## THE PROBLEM
Work out how many lines in the records include the word "fwIdentity", then answer with nothing but that number.

______________________________

-- ==== Sys2Proof/Machine/Secure.lean ====
section
/-! DEFINITION. Updates, attestation, Axbel key slots and recovery (R498-R508). -/

namespace Sys2Proof.Machine

/-! ## Updates (R499-R501) -/

/-- Check 7 of R211 for `UPD_VERIFY` and `UPD_WRITE`, posted from a sector (R499, R500). -/
def updCheck (write : Bool) (sec : Nat) (b : BitVec 384) : Nat :=
  if sec ≠ 0 then 0x091A
  else if fld b 2 286 ≠ 0 || (!write && fld b 0 2 ≠ 0) then 0x0102
  else if fld b 320 64 % 64 ≠ 0 || fld b 288 32 < 448 || 6291456 < fld b 288 32 || (write && fld b 0 2 = 0) then 0x0910
  else 0

/-- The bytes of the image that an update command names. -/
def updImage (s : State) (x : Slot) : List Byte := pagedRead s x.pages (fld x.body 320 64) (fld x.body 288 32)

/-- The status of checks 2 to 7 of R493 on an image of a stated length, which is its own (R500). -/
def updStatus (s : State) (hub : Nat) (img : List Byte) : Nat :=
  if img.length ≠ fwClen img + 3309 then 0x0910 else fwCheck s hub img

/-- `UPD_VERIFY` (R499). -/
def updVerify (s : State) (h : Nat) : State :=
  runCmd s h 0xE0 fun s i x =>
    let va := fld x.body 320 64
    let n := fld x.body 288 32
    if pagedBad s x.pages va n then done (countPaged s x.pages va n 11 false) i 0x010D 0
    else
      let img := updImage s x
      let st := updStatus s x.hub img
      let s1 := countPaged s x.pages va n 11 false
      if st = 0 then done (s1.setOcts 0x4803 0 (fwIdentity img)) i 0 (BitVec.ofNat 32 (fwSvn img))
      else done (s1.setOcts 0x4803 0 []) i st 0

/-- `UPD_VERIFY` (R499). -/
def execUpdVerify (h : Nat) (s : State) : Res := ok (updVerify s h)

/-- The hub whose flash an update writes next: the first that it names and has not done; `from_` is the least it may be. -/
def updNext (hubs from_ : Nat) : Option Nat := [0, 1].find? fun k => decide (from_ ≤ k) && nbit hubs k

/-- The flash of a hub is being written by the command of a handle. -/
def setWriting (s : State) (hub h : Nat) : State := s.modHub hub fun x => { x with writing := some h }

/-- The hubs of an update written in order, each with the copy that was read back from its flash; the next one stays in writing when the
copies run out, and one that another update is writing waits for that (R500, R501). -/
def updHubs (s : State) (i : Nat) (x : Slot) (img : List Byte) : List (List Byte) → Option Nat → State
  | _, none =>
    let hubs := fld x.body 0 2
    done (nimWarn s (4 + x.hub) 0x0302 (toBytes 1 hubs ++ toBytes 1 (fwSvn img) ++ fwIdentity img)) i 0 0
  | [], some k => if (s.hubBoot k).writing.isSome then s else setWriting s k (handleOf i x)
  | copy :: rest, some k =>
    let s1 := s.modHub k fun y => { y with flash := some copy, writing := none }
    if fwCheck s1 k copy ≠ 0 then done s1 i 0x0917 0 else updHubs s1 i x img rest (updNext (fld x.body 0 2) (k + 1))

/-- The hub whose flash the command of a handle is writing. -/
def updAt (s : State) (h : Nat) : Option Nat := [0, 1].find? fun k => (s.hubBoot k).writing == some h

/-- Another update writes a flash that this one names (R500). -/
def updBusy (s : State) (hubs h : Nat) : Bool := [0, 1].any fun k => nbit hubs k && (s.hubBoot k).writing.isSome && (s.hubBoot k).writing != some h

/-- `UPD_WRITE` (R500): the first step checks the staged identity; each copy in `readback` is what one hub's flash reads back as, and the
command goes on with a later step where copies are still to come. Log entry 98 (DESIGN CHOICE). -/
def updWrite (s : State) (h : Nat) (readback : List (List Byte)) : State :=
  runCmd s h 0xE1 fun s i x =>
    let img := updImage s x
    let at_ := updAt s (handleOf i x)
    let s1 := if at_.isNone then countPaged s x.pages (fld x.body 320 64) (fld x.body 288 32) 11 false else s
    if updBusy s (fld x.body 0 2) (handleOf i x) then s
    else if at_.isNone && pagedBad s x.pages (fld x.body 320 64) (fld x.body 288 32) then done s1 i 0x010D 0
    else if at_.isNone && ((s.octs 0x4803 0).isEmpty || fwIdentity img ≠ s.octs 0x4803 0) then done s1 i 0x0916 0
    else if at_.isNone && img.length ≠ fwClen img + 3309 then done s1 i 0x0910 0
    else updHubs s1 i x img readback (at_.or (updNext (fld x.body 0 2) 0))

/-- `UPD_WRITE` (R500). -/
def execUpdWrite (h : Nat) (readback : List (List Byte)) (s : State) : Res := ok (updWrite s h readback)

/-! ## Identity and attestation (R506-R508) -/

/-- The trace block of a die as `ID_DIE` reads it (R506). -/
def traceOf (s : State) (seat : Nat) : List Byte :=
  let b := lget s.dev.traces seat 0
  if crc32c (toBytes 12 (fld b 0 96)) = fld b 96 32 then toBytes 16 b.toNat else toBytes 16 0

/-- The seed of the identity key (R507). -/
def identitySeed (s : State) : List Byte :=
  shake256 ((s.hubBoot 0).seed ++ [0x4B, 0x58, 0x2D, 0x41, 0x54, 0x54, 0x2D, 0x31] ++ toBytes 8 s.dev.serial)

/-- The first 256 bytes of an attestation report (R508). -/
def reportBody (s : State) (hub sector : Nat) (nonce : Nat) : List Byte :=
  let x := s.hubBoot hub
  let digest := ((tfind s.work.images sector).map Image.digest).getD []
  toBytes 4 0x5241584B ++ toBytes 2 1 ++ toBytes 1 x.svn ++ toBytes 1 x.rollback ++ toBytes 8 s.dev.serial ++ toBytes 32 nonce ++ toBytes 8 s.now ++
  slice (x.image.getD []) 0 32 ++ toBytes 1 x.slot ++ toBytes 1 (devCode s.dev.st) ++ toBytes 1 sector ++ toBytes 5 0 ++ slice digest 0 32 ++
  shake256 (toBytes 192 (s.sec sector).record.toNat) ++ (List.range 6).flatMap (traceOf s)

/-- Check 7 of R211 for `ATT_REPORT`, posted from a sector (R508). -/
def attCheck (sec : Nat) (b : BitVec 384) : Nat :=
  if fld b 6 58 ≠ 0 then 0x0102 else if sec ≠ 0 && fld b 0 6 ≠ sec then 0x0920 else 0

/-- `ATT_REPORT` (R508). -/
def attReport (s : State) (h : Nat) : State :=
  runCmd s h 0xE2 fun s i x =>
    let va := fld x.body 320 64
    let body := reportBody s x.hub (fld x.body 0 6) (fld x.body 64 256)
    let report := body ++ slice (mldsaSign (identitySeed s) body) 0 3309
    done (countPaged (outWrite s x va report) x.pages va 3565 11 true) i 0 0

/-- `ATT_REPORT` (R508). -/
def execAttReport (h : Nat) (s : State) : Res := ok (attReport s h)

/-! ## Axbel key slots (R505) -/

/-- A key slot that holds nothing. -/
def KeySlot.empty : KeySlot := { installed := false, gen := 0, mask := 0, key := [], salt := [], tx := 0, high := 0, seen := [] }

/-- Key slot `n`. -/
def State.keySlot (s : State) (n : Nat) : KeySlot := tget s.plant.keys n KeySlot.empty

/-- Key slot `n` replaced. -/
def State.setKeySlot (s : State) (n : Nat) (k : KeySlot) : State := { s with plant := { s.plant with keys := tput s.plant.keys n k } }

/-- A write of a key slot: its status, and the state after it (R505). `via` is the slot of the datagram that carries it, none over I3C. -/
def keyWrite (s : State) (via : Option Nat) (n : Nat) (value : List Byte) : Nat × State :=
  let allowed := match via with
    | none => true
    | some k => nbit (s.keySlot k).mask 2
  if !(s.dev.st == .config || s.dev.st == .operational) then (0x0004, s)
  else if 15 ≤ n || !allowed then (0x0921, s)
  else if value.isEmpty then (0, { s with plant := { s.plant with keys := tdel s.plant.keys n } })
  else if value.length ≠ 48 then (0x0005, s)
  else if leAt value 39 1 / 8 ≠ 0 || leAt value 40 8 ≠ 0 then (0x0921, s)
  else if (s.keySlot n).installed && leAt value 36 3 = (s.keySlot n).gen then (0x0921, s)
  else
    (0, s.setKeySlot n { installed := true, gen := leAt value 36 3, mask := leAt value 39 1, key := value.take 32, salt := (value.drop 32).take 4,
                         tx := 1, high := 0, seen := [] })

/-- `BS_AX_KEY` (R505). -/
def execBsAxKey (_hub : Fin 2) (via : Option Nat) (slot : Nat) (value : List Byte) (s : State) : Res := ok (keyWrite s via slot value).2

/-! ## Recovery (R498) -/

/-- The hub is in recovery (R498, R501). -/
def recovering (s : State) (hub : Nat) : Bool := (s.hubBoot hub).phase == 0xE || mismatched (s.hubBoot hub)

/-- A write of recovery bytes: its status, and the state after it. Log entry 100 (DEDUCED). -/
def recData (s : State) (hub : Nat) (value : List Byte) : Nat × State :=
  let off := leAt value 0 8
  let data := value.drop 8
  if !(recovering s hub) then (0x0004, s)
  else if data.isEmpty || 1016 < data.length then (0x0005, s)
  else if 0x600000 < off + data.length then (0x0919, s)
  else
    let s1 := sramWrite s hub (0x01A00000 + off) data
    (0, s1.modHub hub fun x => { x with recovery := data.zipIdx.foldl (fun t p => tput t (off + p.2) p.1) x.recovery })

/-- `BS_REC_DATA` (R498). -/
def execBsRecData (hub : Fin 2) (value : List Byte) (s : State) : Res := ok (recData s hub.val value).2

/-- The image that the received bytes hold: what has not been received reads as zero. -/
def recImage (s : State) (hub : Nat) : List Byte :=
  let r := (s.hubBoot hub).recovery
  let byte (i : Nat) : Byte := tget r i 0
  let head := (List.range 128).map byte
  (List.range (Nat.min 0x600000 (fwClen head + 3309))).map byte

/-- The received image verified (R493, R498): a failure keeps the hub in recovery. -/
def recVerify (s : State) (hub : Nat) : State :=
  if !(recovering s hub) then s
  else if fwCheck s hub (recImage s hub) = 0 then takeImage s hub (recImage s hub) else bootStatus s hub 0x0919 0xE

/-- `BS_REC_CMD_VERIFY` (R498). -/
def execBsRecCmdVerify (hub : Fin 2) (s : State) : Res := ok (recVerify s hub.val)

/-- The received image verified, written to flash, and its copy verified (R498). -/
def recFlash (s : State) (hub : Nat) (readback : List Byte) : State :=
  if !(recovering s hub) then s
  else if fwCheck s hub (recImage s hub) ≠ 0 then bootStatus s hub 0x0919 0xE
  else
    let s1 := s.modHub hub fun x => { x with flash := some readback }
    if fwCheck s1 hub readback = 0 then takeImage s1 hub readback else bootStatus s1 hub 0x0917 0xE

/-- `BS_REC_CMD_FLASH` (R498). -/
def execBsRecCmdFlash (hub : Fin 2) (readback : List Byte) (s : State) : Res := ok (recFlash s hub.val readback)

/-- `BS_REC_CMD_DISCARD` (R498). -/
def execBsRecCmdDiscard (hub : Fin 2) (s : State) : Res :=
  ok (if recovering s hub.val then s.modHub hub.val fun x => { x with recovery := [] } else s)

end Sys2Proof.Machine
end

______________________________

## SOLUTION
3